Input data:
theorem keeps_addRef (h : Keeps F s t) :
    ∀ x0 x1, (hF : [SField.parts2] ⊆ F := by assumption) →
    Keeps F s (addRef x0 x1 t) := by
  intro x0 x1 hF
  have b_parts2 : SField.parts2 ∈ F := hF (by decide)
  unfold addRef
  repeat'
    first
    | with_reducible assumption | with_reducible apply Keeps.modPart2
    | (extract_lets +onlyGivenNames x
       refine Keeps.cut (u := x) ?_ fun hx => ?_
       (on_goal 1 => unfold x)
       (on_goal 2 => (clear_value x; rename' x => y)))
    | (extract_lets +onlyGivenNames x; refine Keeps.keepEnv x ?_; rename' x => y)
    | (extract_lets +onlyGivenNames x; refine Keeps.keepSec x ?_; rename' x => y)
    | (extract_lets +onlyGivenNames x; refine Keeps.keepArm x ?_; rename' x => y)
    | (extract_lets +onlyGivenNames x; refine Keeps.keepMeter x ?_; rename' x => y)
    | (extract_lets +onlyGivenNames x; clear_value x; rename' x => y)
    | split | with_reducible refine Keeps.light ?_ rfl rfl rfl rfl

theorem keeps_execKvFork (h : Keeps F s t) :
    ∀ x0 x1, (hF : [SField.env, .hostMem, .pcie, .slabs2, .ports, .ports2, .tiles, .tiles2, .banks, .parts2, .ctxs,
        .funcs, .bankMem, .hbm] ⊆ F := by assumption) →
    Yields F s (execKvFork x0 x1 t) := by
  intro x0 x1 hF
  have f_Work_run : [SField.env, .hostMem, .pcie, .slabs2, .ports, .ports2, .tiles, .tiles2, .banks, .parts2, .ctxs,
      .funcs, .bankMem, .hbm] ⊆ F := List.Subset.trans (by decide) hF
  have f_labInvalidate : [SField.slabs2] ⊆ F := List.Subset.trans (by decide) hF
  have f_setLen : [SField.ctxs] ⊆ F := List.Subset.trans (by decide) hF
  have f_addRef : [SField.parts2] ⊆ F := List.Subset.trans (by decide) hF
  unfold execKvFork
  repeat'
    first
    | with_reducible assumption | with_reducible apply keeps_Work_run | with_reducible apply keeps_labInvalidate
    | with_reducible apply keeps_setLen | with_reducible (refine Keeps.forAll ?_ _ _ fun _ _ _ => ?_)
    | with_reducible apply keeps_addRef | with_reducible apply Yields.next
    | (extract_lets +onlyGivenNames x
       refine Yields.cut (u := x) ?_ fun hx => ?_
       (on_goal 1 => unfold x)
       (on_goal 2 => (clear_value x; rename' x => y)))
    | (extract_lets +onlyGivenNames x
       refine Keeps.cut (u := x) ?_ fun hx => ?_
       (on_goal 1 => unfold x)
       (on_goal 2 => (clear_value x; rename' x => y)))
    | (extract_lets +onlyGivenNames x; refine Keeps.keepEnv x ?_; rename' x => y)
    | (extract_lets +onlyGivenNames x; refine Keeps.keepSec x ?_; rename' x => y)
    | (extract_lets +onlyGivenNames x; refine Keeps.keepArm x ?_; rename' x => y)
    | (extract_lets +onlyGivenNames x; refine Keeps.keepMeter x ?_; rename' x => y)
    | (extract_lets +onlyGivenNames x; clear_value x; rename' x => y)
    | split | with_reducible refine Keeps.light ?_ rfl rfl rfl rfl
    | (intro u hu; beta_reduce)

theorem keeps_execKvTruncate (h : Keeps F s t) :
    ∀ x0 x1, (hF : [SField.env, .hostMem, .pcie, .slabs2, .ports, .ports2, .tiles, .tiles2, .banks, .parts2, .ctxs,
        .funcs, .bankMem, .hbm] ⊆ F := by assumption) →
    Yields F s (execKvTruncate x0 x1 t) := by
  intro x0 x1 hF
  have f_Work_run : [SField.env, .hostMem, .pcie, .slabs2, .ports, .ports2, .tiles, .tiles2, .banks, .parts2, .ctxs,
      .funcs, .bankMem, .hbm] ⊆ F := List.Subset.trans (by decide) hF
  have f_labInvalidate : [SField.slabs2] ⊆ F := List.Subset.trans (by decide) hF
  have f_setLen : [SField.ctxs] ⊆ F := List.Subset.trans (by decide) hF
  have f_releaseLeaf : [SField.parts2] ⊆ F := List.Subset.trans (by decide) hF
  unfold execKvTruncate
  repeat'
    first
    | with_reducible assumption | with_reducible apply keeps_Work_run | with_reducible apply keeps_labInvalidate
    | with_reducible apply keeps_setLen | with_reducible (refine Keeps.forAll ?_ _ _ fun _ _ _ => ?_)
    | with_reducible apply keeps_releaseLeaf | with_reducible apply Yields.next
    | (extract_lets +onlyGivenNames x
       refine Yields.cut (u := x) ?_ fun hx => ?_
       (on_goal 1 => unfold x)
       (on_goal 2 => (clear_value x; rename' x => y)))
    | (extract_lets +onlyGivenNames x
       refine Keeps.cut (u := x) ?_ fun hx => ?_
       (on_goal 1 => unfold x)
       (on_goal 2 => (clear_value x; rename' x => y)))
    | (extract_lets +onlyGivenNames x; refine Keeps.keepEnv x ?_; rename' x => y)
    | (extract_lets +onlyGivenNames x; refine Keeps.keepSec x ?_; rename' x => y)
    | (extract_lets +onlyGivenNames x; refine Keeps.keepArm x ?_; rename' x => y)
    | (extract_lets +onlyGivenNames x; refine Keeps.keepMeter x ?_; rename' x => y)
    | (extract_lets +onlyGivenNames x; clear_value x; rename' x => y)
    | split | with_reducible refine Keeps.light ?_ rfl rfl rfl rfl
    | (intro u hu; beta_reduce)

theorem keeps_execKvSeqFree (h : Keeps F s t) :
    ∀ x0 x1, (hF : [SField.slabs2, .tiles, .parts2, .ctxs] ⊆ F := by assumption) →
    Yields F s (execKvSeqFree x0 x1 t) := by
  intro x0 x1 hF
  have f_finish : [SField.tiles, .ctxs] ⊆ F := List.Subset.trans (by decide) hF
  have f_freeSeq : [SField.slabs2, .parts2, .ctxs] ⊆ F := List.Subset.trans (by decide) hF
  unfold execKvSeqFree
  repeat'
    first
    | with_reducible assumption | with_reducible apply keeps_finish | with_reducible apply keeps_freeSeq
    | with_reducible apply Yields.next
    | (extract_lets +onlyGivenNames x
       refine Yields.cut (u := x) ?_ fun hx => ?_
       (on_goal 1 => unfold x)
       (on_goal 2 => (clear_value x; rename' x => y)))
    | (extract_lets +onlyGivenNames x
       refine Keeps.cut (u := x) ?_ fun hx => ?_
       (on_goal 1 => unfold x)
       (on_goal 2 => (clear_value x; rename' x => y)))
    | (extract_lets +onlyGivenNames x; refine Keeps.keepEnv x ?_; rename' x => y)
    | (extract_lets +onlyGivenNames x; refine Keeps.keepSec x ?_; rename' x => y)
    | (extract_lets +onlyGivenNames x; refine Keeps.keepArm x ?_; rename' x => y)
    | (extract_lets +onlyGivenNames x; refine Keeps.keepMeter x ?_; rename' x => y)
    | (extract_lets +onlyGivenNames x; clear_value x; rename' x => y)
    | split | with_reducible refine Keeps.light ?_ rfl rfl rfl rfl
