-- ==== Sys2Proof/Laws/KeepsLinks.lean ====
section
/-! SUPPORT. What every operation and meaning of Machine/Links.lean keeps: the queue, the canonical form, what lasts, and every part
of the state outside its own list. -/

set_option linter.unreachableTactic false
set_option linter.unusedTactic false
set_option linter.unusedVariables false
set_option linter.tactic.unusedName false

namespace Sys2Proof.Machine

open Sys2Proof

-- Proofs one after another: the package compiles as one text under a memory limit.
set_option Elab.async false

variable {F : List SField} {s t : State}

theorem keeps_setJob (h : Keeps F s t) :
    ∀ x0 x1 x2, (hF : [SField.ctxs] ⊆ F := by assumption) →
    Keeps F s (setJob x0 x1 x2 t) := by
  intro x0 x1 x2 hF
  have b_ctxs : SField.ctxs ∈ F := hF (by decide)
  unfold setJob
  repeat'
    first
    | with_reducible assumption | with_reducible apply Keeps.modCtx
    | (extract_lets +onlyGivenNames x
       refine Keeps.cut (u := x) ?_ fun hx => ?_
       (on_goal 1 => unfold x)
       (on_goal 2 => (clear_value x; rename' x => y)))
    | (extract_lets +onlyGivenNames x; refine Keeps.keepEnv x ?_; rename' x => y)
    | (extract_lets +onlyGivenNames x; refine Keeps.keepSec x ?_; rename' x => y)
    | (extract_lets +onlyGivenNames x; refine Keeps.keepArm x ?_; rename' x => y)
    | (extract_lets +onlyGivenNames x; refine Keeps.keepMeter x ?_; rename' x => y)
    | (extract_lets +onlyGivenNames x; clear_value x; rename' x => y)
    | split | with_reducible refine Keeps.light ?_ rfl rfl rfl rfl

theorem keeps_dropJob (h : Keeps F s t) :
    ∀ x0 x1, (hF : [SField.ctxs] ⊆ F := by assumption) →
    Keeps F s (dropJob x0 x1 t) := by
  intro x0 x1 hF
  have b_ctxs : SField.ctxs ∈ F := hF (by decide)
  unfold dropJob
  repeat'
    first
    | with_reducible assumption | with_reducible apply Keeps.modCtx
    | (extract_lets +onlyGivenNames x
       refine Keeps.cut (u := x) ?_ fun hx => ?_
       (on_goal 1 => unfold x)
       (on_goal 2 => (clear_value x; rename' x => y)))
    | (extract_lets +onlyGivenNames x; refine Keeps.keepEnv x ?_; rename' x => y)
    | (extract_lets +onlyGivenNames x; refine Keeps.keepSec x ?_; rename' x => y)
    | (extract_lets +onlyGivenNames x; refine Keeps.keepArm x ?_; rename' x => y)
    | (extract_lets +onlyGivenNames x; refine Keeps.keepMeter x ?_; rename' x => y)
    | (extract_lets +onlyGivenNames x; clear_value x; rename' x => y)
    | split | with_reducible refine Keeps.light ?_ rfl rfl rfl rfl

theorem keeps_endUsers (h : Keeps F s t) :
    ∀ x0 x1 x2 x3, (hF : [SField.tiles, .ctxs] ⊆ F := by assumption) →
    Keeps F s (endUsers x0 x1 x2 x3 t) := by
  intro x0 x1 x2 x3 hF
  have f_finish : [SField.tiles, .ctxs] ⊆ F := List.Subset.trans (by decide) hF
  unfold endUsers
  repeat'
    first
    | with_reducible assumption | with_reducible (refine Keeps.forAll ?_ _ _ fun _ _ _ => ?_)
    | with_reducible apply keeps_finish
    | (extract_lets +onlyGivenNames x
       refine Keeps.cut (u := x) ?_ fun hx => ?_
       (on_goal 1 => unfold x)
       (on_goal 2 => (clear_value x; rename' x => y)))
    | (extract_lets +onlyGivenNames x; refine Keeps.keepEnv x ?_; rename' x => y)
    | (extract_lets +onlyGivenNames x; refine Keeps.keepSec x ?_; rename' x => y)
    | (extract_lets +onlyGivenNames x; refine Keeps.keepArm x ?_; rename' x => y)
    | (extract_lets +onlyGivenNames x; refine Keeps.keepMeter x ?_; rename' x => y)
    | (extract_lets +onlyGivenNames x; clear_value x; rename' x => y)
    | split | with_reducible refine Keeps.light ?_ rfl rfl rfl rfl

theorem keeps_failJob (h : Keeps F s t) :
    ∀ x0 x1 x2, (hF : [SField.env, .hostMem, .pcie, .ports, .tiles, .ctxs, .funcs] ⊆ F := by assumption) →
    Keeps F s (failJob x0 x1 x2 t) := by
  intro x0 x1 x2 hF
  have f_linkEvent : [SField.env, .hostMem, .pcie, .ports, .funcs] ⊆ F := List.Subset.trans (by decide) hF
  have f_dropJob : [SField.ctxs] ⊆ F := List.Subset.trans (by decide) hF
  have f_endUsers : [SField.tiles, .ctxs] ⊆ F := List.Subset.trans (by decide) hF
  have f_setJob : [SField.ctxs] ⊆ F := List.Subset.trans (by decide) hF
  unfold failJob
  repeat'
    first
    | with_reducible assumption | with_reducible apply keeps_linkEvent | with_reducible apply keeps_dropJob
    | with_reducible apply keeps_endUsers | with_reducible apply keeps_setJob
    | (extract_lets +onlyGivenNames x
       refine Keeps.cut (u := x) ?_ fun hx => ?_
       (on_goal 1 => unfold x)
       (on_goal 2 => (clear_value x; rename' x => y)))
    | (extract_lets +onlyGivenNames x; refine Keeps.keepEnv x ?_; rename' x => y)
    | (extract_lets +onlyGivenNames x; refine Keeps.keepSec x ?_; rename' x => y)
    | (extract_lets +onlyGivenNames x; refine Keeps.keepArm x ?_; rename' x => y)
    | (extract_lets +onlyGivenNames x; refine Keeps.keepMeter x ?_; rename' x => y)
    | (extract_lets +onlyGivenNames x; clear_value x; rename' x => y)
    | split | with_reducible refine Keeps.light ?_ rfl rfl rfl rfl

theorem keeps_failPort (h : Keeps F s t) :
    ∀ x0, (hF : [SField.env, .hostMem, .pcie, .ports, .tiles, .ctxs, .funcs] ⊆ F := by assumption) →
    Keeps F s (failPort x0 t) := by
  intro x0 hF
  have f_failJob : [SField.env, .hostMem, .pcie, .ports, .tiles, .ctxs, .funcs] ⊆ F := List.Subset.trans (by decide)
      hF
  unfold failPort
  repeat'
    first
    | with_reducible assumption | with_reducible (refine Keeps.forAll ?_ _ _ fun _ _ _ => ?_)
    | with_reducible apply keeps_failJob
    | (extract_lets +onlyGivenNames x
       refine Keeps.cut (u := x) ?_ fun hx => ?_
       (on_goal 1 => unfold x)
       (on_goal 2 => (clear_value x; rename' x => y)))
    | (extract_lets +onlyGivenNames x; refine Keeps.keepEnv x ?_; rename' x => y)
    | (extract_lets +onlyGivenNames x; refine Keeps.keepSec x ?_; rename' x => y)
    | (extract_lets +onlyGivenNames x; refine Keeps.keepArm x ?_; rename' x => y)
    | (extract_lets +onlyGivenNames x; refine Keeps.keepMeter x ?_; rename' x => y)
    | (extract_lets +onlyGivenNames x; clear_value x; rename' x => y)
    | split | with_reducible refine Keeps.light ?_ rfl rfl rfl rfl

Problem details: The answer must be every line of the records that holds the string "Machine".

Problem solution:
/-! SUPPORT. What every operation and meaning of Machine/Links.lean keeps: the queue, the canonical form, what lasts, and every part
namespace Sys2Proof.Machine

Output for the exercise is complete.